I'm very happy to talk to you about our paper, “The Value of Reducing Wait Times for Chimeric Antigen Receptor T-Cell Treatment.” In this paper, we were motivated by thinking about the adoption of new drug technologies, chimeric antigen receptor T-cells, or CAR-T, therapies offer significant survival gains to patients, but the adoption or their use of this technology may be delayed by several different factors.
For example, providers may be hesitant to prescribe the therapy due to concerns over large costs for their patients or high side effects, potential severe side effects. Insurers might be slow to approve the treatment, again, due to high costs. Manufacturers might experience delays due to manufacturing issues and even treatment centers might have delays due to wait times. And so given that there's delays in this process in accessing this really very innovative new drug technology, we wanted to figure out what are the survival costs associated with that delay. And so we've focused, in particular, on KYMRIAH, and KYMRIAH as treated for adult patients with relapsed and refractory diffuse large B-cell lymphoma. And we used data from the JULIET clinical trial, which was used in the FDA approval of KYMRIAH. And what we wanted to do was figure out what would be the cost of the delay. And there are two different sources of this cost.
One comes from the fact that patients who are waiting for the drug are not able to receive it due to death or due to, sort of, severe sickness that they aren't able to tolerate the drug. The second one comes from this idea that patients who have a higher tumor burden or higher disease status have less efficacy from receiving the CAR-T therapy. And so when we think about these two groups, the way we identify their survival costs in the data is by, for the first group by looking at the patients who were waiting and enrolled in the clinical trial but never received the CAR-T therapy. And we have an ability to see, okay, they either died or they weren't able to receive it for some sort of non-mortality reason. For the second group, what we can do is observe the tumor burden progression of patients over time in this clinical trial.

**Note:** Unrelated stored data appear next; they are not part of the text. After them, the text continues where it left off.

/-- A marker emitted on a port's sources, when they have room: an end-of-tile marker on both (R137), a cut marker on the
scale source only if the stream has scales (R324). -/
def emitMarker (s : State) (p n : Nat) (k : TokKind) : Option State :=
  let x := s.port p n
  let pl := s.plane p x.plane
  let srcs := if k = .eot then [srcPort n false, srcPort n true] else portSources n x.d
  if srcs.all fun q => decide (0 < pl.srcRoom q) then
    some (s.setPlane p x.plane (srcs.foldl (fun pl q => pl.emit q k x.hor) pl))
  else none

/-- The cut marker pending at a read port emitted; the port's position is recorded (R324) (log 53). -/
def emitCut (s : State) (p n cut : Nat) : State :=
  match emitMarker s p n (.cut cut) with
  | none => s
  | some s =>
    let s := snapPort s p n cut
    endSmarks (s.setPort p n { s.port p n with marker := none, cutSeen := some cut }) p

/-- What a port does with the head of its own endpoint before a row: a row trigger taken, a marker consumed. None when
it must wait. -/
def takeTrigger (s : State) (p n : Nat) : Option State :=
  let x := s.port p n
  let pl := s.plane p x.plane
  match pl.headTok (136 + n) with
  | none => none
  | some t =>
    let s := s.setPlane p x.plane (pl.popEp (136 + n))
    some (if t.marker then s else s.setPort p n { x with trig := true, hor := joinHor x.hor t.hor })

/-- A port's outcome that is not a value: a stall, a fatal outcome pending, or an uncorrectable error. -/
def portStop (s : State) (p n : Nat) (r : XRes) (va : Word) : State :=
  let x := s.port p n
  match r with
  | .wait => s.setPort p n { x with stalled := s.waitsPage (.port p n) }
  | .fatal _ _ | .lost _ => s.setPort p n { x with fatal := some va, stalled := false }
  | .uncorr a => portUncorr s p n a va
  | .ok _ => s

/-- The bytes of the beat a read port is at. -/
def readBeat (s : State) (p n : Nat) : Except State (List Byte × State) :=
  let x := s.port p n
  let d := x.d
  if d.tile then
    match tileRead s p (d.base % 256) (d.tileAt x.pos) 8 with
    | .ok bs => .ok (bs, s)
    | .stall => .error s
    | .fatal => .error (s.setPort p n { x with fatal := some 0 })
  else
    match unitLoad s (.port p n) 0 (s.planeTenant p x.plane) x.asid [(d.va x.pos, 8)] [] with
    | ((.ok _, _, bs), s) => .ok (bs, s)
    | ((r, va, _), s) => .error (portStop s p n r va)

/-- The scale token that goes with a beat (R137): 8 blocks of 4n beats begin there; its bytes in block order, the row's
last token zero-padded (log 52). -/
def readScale (s : State) (p n : Nat) : Except State (Option Word × State) :=
  let x := s.port p n
  let d := x.d
  let b := x.pos % d.rowBeats
  let u := b / (4 * 2 ^ d.fmtw)
  if d.fmtw = 0 ∨ b % (4 * 2 ^ d.fmtw) ≠ 0 then .ok (none, s)
  else
    let va := d.scaleVa (x.pos / d.rowBeats) + BitVec.ofNat 64 (8 * u)
    match unitLoad s (.port p n) 1 (s.planeTenant p x.plane) x.asid (segsOf va (min 8 (d.blocks - 8 * u))) [] with
    | ((.ok _, _, bs), s) => .ok (some (leWord bs), s)
    | ((r, va, _), s) => .error (portStop s p n r va)

/-- Whether an end-of-tile marker follows the row that ends with the beat before `pos`. -/
def SDesc.markAfter (d : SDesc) (pos : Nat) : Bool :=
  let row := pos / d.rowBeats
  d.mark != 0 && pos % d.rowBeats == 0 && (row % d.mark == 0 || pos == d.beats)

/-- Tokens of one beat emitted: data, and scale when one goes with it. DESIGN CHOICE: a scale token carries the descriptor's
TAG too (log 52). -/
def emitBeat (s : State) (p n : Nat) (v : Word) (scale : Option Word) : State :=
  let x := s.port p n
  let pl := (s.plane p x.plane).emit (srcPort n false) (.data v x.d.tag) x.hor
  s.setPlane p x.plane (match scale with | some w => pl.emit (srcPort n true) (.data w x.d.tag) x.hor | none => pl)

/-- The next beat of a read stream; a full source buffer stalls the port (R398). -/
def readOne (s : State) (p n : Nat) : State :=
  let x := s.port p n
  let d := x.d
  let pl := s.plane p x.plane
  if d.beats ≤ x.pos then s
  else if x.pos % d.rowBeats = 0 ∧ !x.trig ∧ pl.connected (136 + n) then (takeTrigger s p n).getD s
  else if (portSources n d).any fun q => pl.srcRoom q == 0 then s
  else
    match readScale s p n with
    | .error s => s
    | .ok (scale, s) =>
      match readBeat s p n with
      | .error s => s
      | .ok (bs, s) =>
        let s := emitBeat (endReach s (.port p n)) p n (leWord bs) scale
        let x := s.port p n
        s.setPort p n { x with pos := x.pos + 1, count := x.count + 1, stalled := false,
                               trig := if (x.pos + 1) % d.rowBeats = 0 then false else x.trig,
                               eotDue := d.markAfter (x.pos + 1) }

/-- A cut marker at the head of a read port's own endpoint consumed without effect (R324). -/
def dropTriggerCut (s : State) (p n : Nat) : State :=
  let x := s.port p n
  let pl := s.plane p x.plane
  match pl.headTok (136 + n) with
  | some t => match t.k with | .cut _ => s.setPlane p x.plane (pl.popEp (136 + n)) | _ => s
  | none => s

/-- An end-of-tile marker that is due emitted on the port's sources. -/
def emitEot (s : State) (p n : Nat) : State :=
  match emitMarker s p n .eot with
  | some s => s.setPort p n { s.port p n with eotDue := false }
  | none => s

/-- PORT_READ_BEAT (R137): a pending cut marker, an end-of-tile marker that is due, or the next beat. -/
def execPortReadBeat (plot port : Nat) (s : State) : Out :=
  let x := s.port plot port
  if !x.holds ∨ x.d.write ∨ !s.planeRuns plot x.plane then .next s
  else
    let s := dropTriggerCut s plot port
    match x.marker with
    | some n => .next (emitCut s plot port n)
    | none =>
      .next (if !portReady s plot x then s else if x.eotDue then emitEot s plot port else readOne s plot port)

/-- Whether a store counts as performed at a stream's SCOPE (Table 6.4): at plot scope as it issues. -/
def storeDone (s : State) (scope id : Nat) : Bool := scope == 0 || s.performed id

/-- A beat stored by a write port at its position; none when it must wait or has stopped. -/
def writeBeat (s : State) (p n h : Nat) (bs : List Byte) : Except State State :=
  let x := s.port p n
  let d := x.d
  if d.tile then
    match tileWrite s p h (d.tileAt x.pos) bs with
    | .ok s => .ok s
    | .stall => .error s
    | .fatal => .error (s.setPort p n { x with fatal := some 0 })
  else
    match unitStore s (.port p n) (s.planeTenant p x.plane) x.asid (some x.lnch) (d.va x.pos) bs with
    | ((.ok _, id), s) =>
      let hor := if d.scope = 0 then [id] else []
      .ok (s.setPort p n { x with stores := x.stores ++ [(x.pos / d.rowBeats, id)], hor := joinHor x.hor hor })
    | ((r, _), s) => .error (portStop s p n r (d.va x.pos))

And we measure tumor burden by LDH, which stands for lactate dehydrogenase. It's a well-known, sort of, metric of tumor burden for this population. And we can see that patients who have longer wait times have higher tumor burdens or higher LDH. And we also then use measures of the literature to understand how higher LDH affects survival from having the CAR-T therapy. And so, looking at these two groups and using some sort of econometric modeling methods, we found that if we could reduce wait times by 2 months, the number of patients that are newly eligible for CAR-T therapy would increase by 10.7%. I mean, these are the patients who were never able to receive the CAR-T therapy, due to death or non-mortality reasons. The second group of patients who already received the CAR-T therapy, reducing 2-month rate times for them, generates a 3.3% increase in survival gains per treated patient.
So looking at, sort of, these two groups together, we find that reducing wait times by 2 months can increase treatment efficacy by 14% with about a quarter of the gains going to patients who are able to receive the CAR-T therapy sooner in their disease course. And we think that this study is important because it highlights the cost of delays of accessing CAR-T therapies, in addition to the changes in the treatment effectiveness of the CAR-T therapies. And it has, sort of, strong implications for making sure that patients are able to access the treatment, if eligible, at a faster rate in their treatment plan. And it has implications for insurers, providers, and as well as payers and manufacturers. And I know manufacturers are thinking about how to reduce that 2-to-6-week wait time for the CAR-T therapy. So thank you for listening to this study. I hope you found it informative.